I converted sections of the novel into comic book form. The challenge was to edit descriptives a great deal so the illustrations could carry the heavy lifting, while most of text was dialogue.
DEEMEE DURAWGA
"Monster? We don't have that word in our language. The closest translation would be Deemee Durawga or, one who is restless.”
So begins the story of the very restless Tanner, a self-serving egotistical teenager always trying to do things his way. After being raised on an alien spacecraft for ten years by beings who have no idea how to properly educate or nurture him, he decides to jump ship while stealing a time machine in the process. Traveling millions of years in the future, he brings an alien civilization out of the stone age, only to be eventually banished because of his "methods". Returning to the ship and causing even greater havoc to an attacking enemy ship and losing family members in the process, he vows to go back in time to that first night when he was "abducted" by aliens and rescue his young self from a future that seems to be nothing short of a interstellar catastrophe.
"This book leans toward an older audience but it represents, in a metaphorical sense, the struggles of foster children in the modern age. Often separated from siblings as well as parents, these kids are thrust into an alien world with little or no support. Is the system always supportive? Do the people in charge always know what’s best? The answers and experiences are as vast as the cosmos..."
-T
THE AMNESIA HOTEL
Thirteen-year-old Jasper Valentine awakens in the back of a police car with no memories of his former life. Bound to a wheelchair and told his parents have recently died in a fire, Jasper is sent to an orphanage in London where two other children are also admitted at the same time--both have amnesia as well, with no recollection of their names or their pasts. While Jasper is in a wheelchair, Emmaline is missing a left arm, and Brogin is blind in one eye with a missing ear.

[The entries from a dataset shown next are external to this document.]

-- ==== Sys2Proof/Laws/InvCluster.lean ====
section
/-! SUPPORT. The invariant of Safety.lean is kept by the operations on clusters: walkers, arrivals, phasers, the array, and the words of groups 4 and 6. -/

namespace Sys2Proof.Machine

set_option Elab.async false

open State

theorem State.inv_addRecord (s : State) (p : Nat) (j : Nat) (r : LaunchRec) (hs : s.inv) : (State.addRecord s p j r).inv := by
  unfold State.addRecord
  grind [State.inv_modRegion]

theorem State.inv_armUnit (s : State) (c : Nat) (u : Nat) (r : LaunchRec) (lo : Nat) (hi : Nat) (home : Nat) (hs : s.inv) : (State.armUnit s c u r lo hi home).inv := by
  unfold State.armUnit
  grind [State.inv_modWalker]

theorem inv_armMore (p : Nat) (j : Nat) (z2 : Nat) (z3 : State) (hz3 : z3.inv) : (armMore p j z2 z3).inv := by
  induction z2 generalizing z3 with
  | zero => exact hz3
  | succ n ih =>
    unfold armMore
    grind [State.inv_armUnit, State.inv_modRegion]

theorem State.inv_armAll (s : State) (c : Nat) (hs : s.inv) : (State.armAll s c).inv := by
  unfold State.armAll
  grind [inv_armMore, State.inv_foldl, State.inv_foldlFst]

theorem State.inv_reserve (s : State) (x : Flight) (hs : s.inv) : optInv (State.reserve s x) := by
  unfold State.reserve
  grind [State.inv_replyFrom, State.inv_post, State.inv_modWalker, optInv]

theorem inv_walkerIssue (s : State) (a : Nat) (act : Act) (d : Dst) (k : ReqKind) (f : State → Org → State) (hs : s.inv) (hf : ∀ s o, s.inv → (f s o).inv) : wresInv (walkerIssue s a act d k f) := by
  unfold walkerIssue
  grind [State.inv_takeSlot, State.inv_nextSeq, State.inv_countCont, wresInv, optFstInv]

theorem inv_execSplit (o : OpK) (s : State) (hs : s.inv) : outInv (execSplit o s) := by
  unfold execSplit
  grind [inv_runBarred, inv_walkerIssue, State.inv_post, outInv, wresInv]

theorem inv_execSplitApply (n : Nat) (s : State) (hs : s.inv) : outInv (execSplitApply n s) := by
  unfold execSplitApply
  grind [inv_onMsg, State.inv_reserve, State.inv_post, State.inv_replyFrom, State.inv_modWalker, outInv, optInv]

theorem inv_execWstat (o : OpK) (s : State) (hs : s.inv) : outInv (execWstat o s) := by
  unfold execWstat
  grind [inv_runWord, inv_gated, inv_walkerIssue, State.inv_post, outInv, wresInv]

theorem State.inv_promoteElem (s : State) (p : Nat) (a : Nat) (h : Word) (hs : s.inv) : (State.promoteElem s p a h).inv := by
  unfold State.promoteElem
  grind [State.inv_post, State.inv_elem, State.inv_foldl, State.inv_foldlFst]

theorem State.inv_promoteUnits (s : State) (p : Nat) (j : Nat) (h : Word) (hs : s.inv) : (State.promoteUnits s p j h).inv := by
  unfold State.promoteUnits
  grind [State.inv_post, State.inv_foldl, State.inv_foldlFst]

theorem State.inv_restUnit (s : State) (c : Nat) (u : Nat) (hs : s.inv) : (State.restUnit s c u).inv := by
  unfold State.restUnit
  grind [State.inv_armAll, State.inv_modWalker]

theorem State.inv_takeReply (s : State) (o : Org) (t : Option Token) (hs : s.inv) : (State.takeReply s o t).inv := by
  unfold State.takeReply
  grind [State.inv_freeReq, State.inv_deliver]

theorem State.inv_unitAnswered (s : State) (c : Nat) (u : Nat) (slot : Option Nat) (hs : s.inv) : (State.unitAnswered s c u slot).inv := by
  unfold State.unitAnswered
  grind [State.inv_restUnit, State.inv_modWalker]

theorem inv_execAllocRefusalArrival (n : Nat) (s : State) (hs : s.inv) : outInv (execAllocRefusalArrival n s) := by
  unfold execAllocRefusalArrival
  grind [inv_onMsg, State.inv_errorOnly, State.inv_countRefused, State.inv_unitAnswered, State.inv_fault, State.inv_freeReq, outInv, optInv]

theorem inv_execGrantDelivery (n : Nat) (s : State) (hs : s.inv) : outInv (execGrantDelivery n s) := by
  unfold execGrantDelivery
  grind [inv_onMsg, State.inv_freeReq, State.inv_replyTo, State.inv_takeReply, Elem.inv, State.inv_modElem, State.inv_elem, outInv, optInv]

theorem inv_execHorizonBroadcast (p : Nat) (j : Nat) (s : State) (hs : s.inv) : outInv (execHorizonBroadcast p j s) := by
  unfold execHorizonBroadcast
  grind [State.inv_allocTouched, State.inv_promoteUnits, State.inv_promoteElem, State.inv_modRegion, State.inv_foldl, State.inv_foldlFst, outInv]

theorem inv_execHorizonSnapshot (p : Nat) (j : Nat) (s : State) (hs : s.inv) : outInv (execHorizonSnapshot p j s) := by
  unfold execHorizonSnapshot
  grind [State.inv_modRegion, outInv]

theorem inv_execIdleFire (a : Nat) (t : Nat) (s : State) (hs : s.inv) : outInv (execIdleFire a t s) := by
  unfold execIdleFire
  grind [State.inv_post, State.inv_countSent, Elem.inv, State.inv_modElem, State.inv_elem, outInv]

theorem inv_execPromotion (n : Nat) (s : State) (hs : s.inv) : outInv (@execPromotion n s) := by
  unfold execPromotion
  refine inv_onMsg _ _ _ hs fun s x hs => ?_
  dsimp only
  repeat' split
  all_goals intro t h; cases h
  iterate 3 exact hs
  all_goals exact inv_allocTouched _ _ (inv_modElem hs _ _ fun e he => he)

theorem inv_execSplitResult (n : Nat) (s : State) (hs : s.inv) : outInv (execSplitResult n s) := by
  unfold execSplitResult
  grind [inv_onMsg, State.inv_replyTo, State.inv_armUnit, State.inv_restUnit, State.inv_modWalker, outInv, optInv]

theorem inv_execTokenArrival (n : Nat) (s : State) (hs : s.inv) : outInv (execTokenArrival n s) := by
  unfold execTokenArrival
  grind [inv_onMsg, State.inv_rcDrop, State.inv_applyToken, State.inv_elem, outInv, optInv]

theorem inv_execWalkerEmit (c : Nat) (u : Nat) (s : State) (hs : s.inv) : outInv (execWalkerEmit c u s) := by
  unfold execWalkerEmit
  grind [State.inv_post, State.inv_countSent, State.inv_restUnit, State.inv_modWalker, outInv]

theorem inv_execWalkerGrantDelivery (n : Nat) (s : State) (hs : s.inv) : outInv (execWalkerGrantDelivery n s) := by
  unfold execWalkerGrantDelivery
  grind [inv_onMsg, State.inv_unitAnswered, outInv, optInv]

theorem State.inv_phDue (s : State) (c : Nat) (n : Nat) (at_ : Nat) (hs : s.inv) : (State.phDue s c n at_).inv := by
  unfold State.phDue
  grind [State.inv_modPhaser]

theorem State.inv_phRefuse (s : State) (c : Nat) (p : Nat) (o : Org) (code : Nat) (wait : Bool) (hs : s.inv) : (State.phRefuse s c p o code wait).inv := by
  unfold State.phRefuse
  grind [State.inv_errorOnly, State.inv_post]

theorem State.inv_toWaiter (s : State) (src : Place) (p : Nat) (k : Cont) (m : Msg) (hs : s.inv) : (State.toWaiter s src p k m).inv := by
  unfold State.toWaiter
  grind [State.inv_post]

theorem inv_phCheck (c : Nat) (p : Nat) (n : Nat) (dropped : Bool) (s : State) (hs : s.inv) : (phCheck c p n dropped s).inv := by
  unfold phCheck
  grind [State.inv_toWaiter, State.inv_modPhaser]

theorem inv_phIdle (c : Nat) (n : Nat) (now : Nat) (z3 : Nat) (z4 : State) (hz4 : z4.inv) : (phIdle c n now z3 z4).inv := by
  induction z3 generalizing z4 with
  | zero => exact hz4
  | succ n ih =>
    unfold phIdle
    grind [inv_phCheck, State.inv_phDue]

theorem State.inv_phTick (s : State) (now : Nat) (hs : s.inv) : (State.phTick s now).inv := by
  unfold State.phTick
  grind [inv_phIdle, State.inv_foldl, State.inv_foldlFst]

theorem inv_phDrop (c : Nat) (p : Nat) (n : Nat) (st : State × Bool) (m : Org × PhOp) (hst : st.1.inv) : (phDrop c p n st m).1.inv := by
  unfold phDrop
  grind [State.inv_phRefuse, State.inv_modPhaser]

theorem inv_phReg (c : Nat) (n : Nat) (id : Nat) (s : State) (m : Org × PhOp) (hs : s.inv) : (phReg c n id s m).inv := by
  unfold phReg
  grind [State.inv_replyFrom, State.inv_errorOnly, State.inv_modPhaser]

theorem inv_phSignal (c : Nat) (p : Nat) (n : Nat) (s : State) (m : Org × PhOp) (hs : s.inv) : (phSignal c p n s m).inv := by
  unfold phSignal
  grind [State.inv_phRefuse, State.inv_modPhaser]

theorem inv_phWait (c : Nat) (p : Nat) (n : Nat) (s : State) (m : Org × PhOp) (hs : s.inv) : (phWait c p n s m).inv := by
  unfold phWait
  grind [State.inv_toWaiter, State.inv_phRefuse, State.inv_modPhaser]

theorem inv_phCycle (c : Nat) (p : Nat) (n : Nat) (ms : List (Org × Nat × PhOp)) (s : State) (hs : s.inv) : (phCycle c p n ms s).inv := by
  unfold phCycle
  grind [inv_phDrop, inv_phCheck, inv_phSignal, inv_phWait, inv_phReg, State.inv_phDue, State.inv_foldl, State.inv_foldlFst]

theorem inv_phEvent (n : Nat) (also : Option Nat) (kind : PhOp → Bool) (s : State) (hs : s.inv) : outInv (phEvent n also kind s) := by
  unfold phEvent
  dsimp only
  repeat' split
  all_goals
    intro t h
    cases h
    first
      | exact hs
      | exact inv_phCycle _ _ _ _ _ (inv_dropFlight _ _ hs)

theorem inv_execPhaserDrop (n : Nat) (also : Option Nat) (s : State) (hs : s.inv) : outInv (execPhaserDrop n also s) := by
  unfold execPhaserDrop
  grind [inv_phEvent, outInv]

theorem inv_execPhaserRegister (n : Nat) (also : Option Nat) (s : State) (hs : s.inv) : outInv (execPhaserRegister n also s) := by
  unfold execPhaserRegister
  grind [inv_phEvent, outInv]

theorem inv_execPhaserRelease (n : Nat) (s : State) (hs : s.inv) : outInv (execPhaserRelease n s) := by
  unfold execPhaserRelease
  grind [inv_onMsg, State.inv_applyToken, State.inv_rcDrop, State.inv_toWaiter, State.inv_elem, outInv, optInv]

theorem inv_execPhaserSignal (n : Nat) (also : Option Nat) (s : State) (hs : s.inv) : outInv (execPhaserSignal n also s) := by
  unfold execPhaserSignal
  grind [inv_phEvent, outInv]

theorem inv_execPhaserSignalWait (n : Nat) (also : Option Nat) (s : State) (hs : s.inv) : outInv (execPhaserSignalWait n also s) := by
  unfold execPhaserSignalWait
  grind [inv_phEvent, outInv]

theorem inv_execPhaserWait (n : Nat) (also : Option Nat) (s : State) (hs : s.inv) : outInv (execPhaserWait n also s) := by
  unfold execPhaserWait
  grind [inv_phEvent, outInv]

theorem inv_phaserSend (s : State) (o : OpS) (ok : Nat → Bool) (op : DWord → Cont → PhOp) (out : DWord → Option DWord) (waits : Bool) (hs : s.inv) : outInv (phaserSend s o ok op out waits) := by
  unfold phaserSend
  grind [inv_runBarred, State.inv_nextSeq, State.inv_queueMsg, State.inv_countCont, outInv, wresInv]

theorem inv_execPhdrp (o : OpS) (s : State) (hs : s.inv) : outInv (execPhdrp o s) := by
  unfold execPhdrp
  grind [inv_phaserSend, outInv]

theorem inv_execPhreg (o : OpS) (s : State) (hs : s.inv) : outInv (execPhreg o s) := by
  unfold execPhreg
  grind [inv_runBarred, State.inv_takeSlot, State.inv_nextSeq, State.inv_queueMsg, State.inv_countCont, outInv, wresInv, optFstInv]

theorem inv_execPhsig (o : OpS) (s : State) (hs : s.inv) : outInv (execPhsig o s) := by
  unfold execPhsig
  grind [inv_phaserSend, outInv]

theorem inv_execPhsw (o : OpS) (s : State) (hs : s.inv) : outInv (execPhsw o s) := by
  unfold execPhsw
  grind [inv_phaserSend, outInv]

theorem inv_execPhwt (o : OpS) (s : State) (hs : s.inv) : outInv (execPhwt o s) := by
  unfold execPhwt
  grind [inv_phaserSend, outInv]

theorem inv_execWaiterLinkWrite (n : Nat) (s : State) (hs : s.inv) : outInv (execWaiterLinkWrite n s) := by
  unfold execWaiterLinkWrite
  grind [inv_onMsg, Elem.inv_setSlot, State.inv_modElem, Elem.inv, State.inv_elem, outInv, optInv]

theorem State.inv_arrConfig (s : State) (c : Nat) (i : Nat) (g : Nat) (rows : Nat) (cols : Nat) (n : Nat) (m : Nat) (af : Ty) (wf : Ty) (f : Ty) (hs : s.inv) : (State.arrConfig s c i g rows cols n m af wf f).2.inv := by
  unfold State.arrConfig
  grind [Elem.inv, State.inv_modElem, State.inv_modClus, State.inv_elem, State.inv_foldl, State.inv_foldlFst]

theorem State.inv_arrReply (s : State) (c : Nat) (o : Org) (payload : Nat) (hs : s.inv) : (State.arrReply s c o payload).inv := by
  unfold State.arrReply
  grind [State.inv_replyFrom]

theorem State.inv_arrRefuse (s : State) (c : Nat) (o : Org) (op : ArrOp) (code : Nat) (hs : s.inv) : (State.arrRefuse s c o op code).inv := by
  unfold State.arrRefuse
  grind [State.inv_arrReply, State.inv_errorOnly]

theorem State.inv_markArrays (s : State) (c : Nat) (hs : s.inv) : (State.markArrays s c).inv := by
  unfold State.markArrays
  grind [State.inv_modClus]

theorem State.inv_arrTick (s : State) (hs : s.inv) : (State.arrTick s).inv := by
  unfold State.arrTick
  grind [State.inv_markArrays, State.inv_foldl, State.inv_foldlFst]

theorem State.inv_modArray (s : State) (c : Nat) (g : Nat) (f : ArrEnt → ArrEnt) (hs : s.inv) : (State.modArray s c g f).inv := by
  unfold State.modArray
  grind [State.inv_modClus]

theorem inv_arrApply (c : Nat) (o : Org) (op : ArrOp) (s : State) (hs : s.inv) : optInv (arrApply c o op s) := by
  unfold arrApply
  grind [State.inv_arrRefuse, State.inv_arrConfig, State.inv_arrReply, State.inv_modArray, Elem.inv, State.inv_modElem, State.inv_modClus, State.inv_elem, State.inv_foldl, State.inv_foldlFst, optInv]

theorem inv_arrPump (c : Nat) (z1 : List ArrMsg) (z2 : List Nat) (z3 : State) (z4 : List ArrMsg) (hz3 : z3.inv) : (arrPump c z1 z2 z3 z4).1.inv := by
  induction z1 generalizing z2 z3 z4 with
  | nil => exact hz3
  | cons x l ih =>
    unfold arrPump
    grind [inv_arrApply, optInv]

theorem State.inv_pumpArrays (s : State) (c : Nat) (hs : s.inv) : (State.pumpArrays s c).inv := by
  unfold State.pumpArrays
  grind [inv_arrPump, State.inv_modClus]

theorem State.inv_setTag (s : State) (o : Org) (h : Word) (b : Bool) (hs : s.inv) : (State.setTag s o h b).inv := by
  unfold State.setTag
  grind [State.inv_tagTouched, State.inv_allocTouched, Elem.inv, State.inv_modElem, State.inv_elem]

theorem inv_arrSend (s : State) (o : OpY) (f : Act → ArrOp) (hs : s.inv) : outInv (arrSend s o f) := by
  unfold arrSend
  grind [inv_runWord, State.inv_nextSeq, State.inv_post, State.inv_countCont, State.inv_takeSlot, outInv, wresInv, optFstInv]

theorem inv_drainAll (c : Nat) (x : ArrEnt) (rm : Nat) (d : Nat) (addr : Nat) (s : State) (hs : s.inv) : (drainAll c x rm d addr s).1.inv := by
  unfold drainAll
  grind [Memory.wf_write, Elem.inv_noteWrite, State.inv_srAdvance, Elem.inv, State.inv_modElem, State.inv_elem, State.inv_foldl, State.inv_foldlFst, outInv, wresInv, issueInv, optInv, optFstInv, excInv, excFstInv]

theorem inv_execArrayFiringEnd (c : Nat) (g : Nat) (s : State) (hs : s.inv) : outInv (execArrayFiringEnd c g s) := by
  unfold execArrayFiringEnd
  dsimp only
  split
  · grind [outInv]
  · rename_i x _
    split
    · grind [outInv]
    · have h1 : ∀ t : State, t.inv → (x.members.foldl (fun s j => s.modElem (idOfClus c j) fun e => if e.wdrop then { e with wdrop := false, wbuf := none } else e) t).inv :=
        fun t ht => inv_foldl x.members (fun s j => s.modElem (idOfClus c j) fun e => if e.wdrop then { e with wdrop := false, wbuf := none } else e) ht fun s j h =>
          inv_modElem h _ _ fun e he => by
            split
            · exact he
            · exact he
      grind [State.inv_setTag, State.inv_with, State.inv_modArray, State.inv_pumpArrays, State.inv_tagTouched, outInv]

theorem inv_execArrayMessage (n : Nat) (s : State) (hs : s.inv) : outInv (execArrayMessage n s) := by
  unfold execArrayMessage
  grind [inv_onMsg, State.inv_markArrays, State.inv_pumpArrays, State.inv_modClus, outInv, optInv]

theorem inv_execMbindOp (o : OpY) (s : State) (hs : s.inv) : outInv (execMbindOp o s) := by
  unfold execMbindOp
  grind [inv_arrSend, outInv]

When Jasper finds out the year is 1899, he starts to realize that many things seem eerily out of place. Why are people driving around in cars built in the 1940's? How can robots be made with atomic power? The mystery of these discrepancies is as alarming to Jasper as his seemingly unlimited knowledge of human history.
Refusing to accept his fate tied to a wheelchair, he sets out seeking the truth about this odd version of London by attempting to track down the graves of his dead parents. When the other orphans also start to succumb to the anachronistic errors in London, they help Jasper track down the one mysterious criminal that might have all the answers.